/-- INC and DEC of a register complete in every state, and of a byte at HL, IX+d or IY+d in every state with memory in
canonical form: the operand is one more or less modulo 256, S, Z, H, P/V and N are as R157 and R158 say, C and
bits 5 and 3 are unchanged, and F is written even where the store is ignored. Everything else is unchanged but R's
credit. (Stated; R157, R158.) -/
def Obligations.IncrementDecrement8 : Prop :=
  ∀ (s : State) (q : Reg8) (d : Byte),
    ChangesReg s (.incR q) q (s.reg q + 1) IncFlags (s.cost 274 false 4) ∧
    ChangesReg s (.decR q) q (s.reg q - 1) DecFlags (s.cost 276 false 4) ∧
    (Memory.wf s.mem = true →
      ChangesMem s .incIndHl s.hl (s.read8 s.hl + 1) IncFlags (s.cost 275 false 11) ∧
      ChangesMem s .decIndHl s.hl (s.read8 s.hl - 1) DecFlags (s.cost 277 false 11) ∧
      ChangesMem s (.incIndIxD d) (s.ea .ix d) (s.read8 (s.ea .ix d) + 1) IncFlags (s.cost 454 false 23) ∧
      ChangesMem s (.decIndIxD d) (s.ea .ix d) (s.read8 (s.ea .ix d) - 1) DecFlags (s.cost 455 false 23) ∧
      ChangesMem s (.incIndIyD d) (s.ea .iy d) (s.read8 (s.ea .iy d) + 1) IncFlags (s.cost 454 false 23) ∧
      ChangesMem s (.decIndIyD d) (s.ea .iy d) (s.read8 (s.ea .iy d) - 1) DecFlags (s.cost 455 false 23))

/-- DAA completes in every state: A is corrected by 0x06 when H is set or the low digit is above 9 and by 0x60 when C
is set or A is above 0x99, added when N is 0 and subtracted when N is 1; S, Z and the parity are those of the
result, H is the digit carry or borrow, N is unchanged, C is set by the 0x60 condition. Everything else is
unchanged but R's credit. (The algorithm is the spec's decision D32 from general knowledge, log entry 9.)
(Derived; R165.) -/
def Obligations.DecimalAdjust : Prop :=
  ∀ s : State,
    let low : Nat := s.a.toNat % 16
    let corr : Nat := (if s.f[4] ∨ 9 < low then 6 else 0) + (if s.f[0] ∨ 0x99 < s.a.toNat then 0x60 else 0)
    ∃ t, exec .daa s = .next t ∧ t = { s with a := t.a, f := t.f, r := t.r } ∧
      (t.a.toNat : Int) = (if s.f[1] then (s.a.toNat : Int) - corr else (s.a.toNat : Int) + corr) % 256 ∧
      FlagsAre s.f t.f t.a[7] (t.a == 0)
        (if s.f[1] then s.f[4] && decide (low < 6) else decide (9 < low))
        (parity t.a) s.f[1] (s.f[0] || decide (0x99 < s.a.toNat)) ∧
      Credited s t (s.cost 278 false 4)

──────

- **Task brief**: Copy out precisely the lines from the line with "bits 5 and 3" to the line with "result, H is" in the material above, including those two lines and omitting all the rest.

- **Task response**:
bits 5 and 3 are unchanged, and F is written even where the store is ignored. Everything else is unchanged but R's
credit. (Stated; R157, R158.) -/
def Obligations.IncrementDecrement8 : Prop :=
  ∀ (s : State) (q : Reg8) (d : Byte),
    ChangesReg s (.incR q) q (s.reg q + 1) IncFlags (s.cost 274 false 4) ∧
    ChangesReg s (.decR q) q (s.reg q - 1) DecFlags (s.cost 276 false 4) ∧
    (Memory.wf s.mem = true →
      ChangesMem s .incIndHl s.hl (s.read8 s.hl + 1) IncFlags (s.cost 275 false 11) ∧
      ChangesMem s .decIndHl s.hl (s.read8 s.hl - 1) DecFlags (s.cost 277 false 11) ∧
      ChangesMem s (.incIndIxD d) (s.ea .ix d) (s.read8 (s.ea .ix d) + 1) IncFlags (s.cost 454 false 23) ∧
      ChangesMem s (.decIndIxD d) (s.ea .ix d) (s.read8 (s.ea .ix d) - 1) DecFlags (s.cost 455 false 23) ∧
      ChangesMem s (.incIndIyD d) (s.ea .iy d) (s.read8 (s.ea .iy d) + 1) IncFlags (s.cost 454 false 23) ∧
      ChangesMem s (.decIndIyD d) (s.ea .iy d) (s.read8 (s.ea .iy d) - 1) DecFlags (s.cost 455 false 23))

/-- DAA completes in every state: A is corrected by 0x06 when H is set or the low digit is above 9 and by 0x60 when C
is set or A is above 0x99, added when N is 0 and subtracted when N is 1; S, Z and the parity are those of the
result, H is the digit carry or borrow, N is unchanged, C is set by the 0x60 condition. Everything else is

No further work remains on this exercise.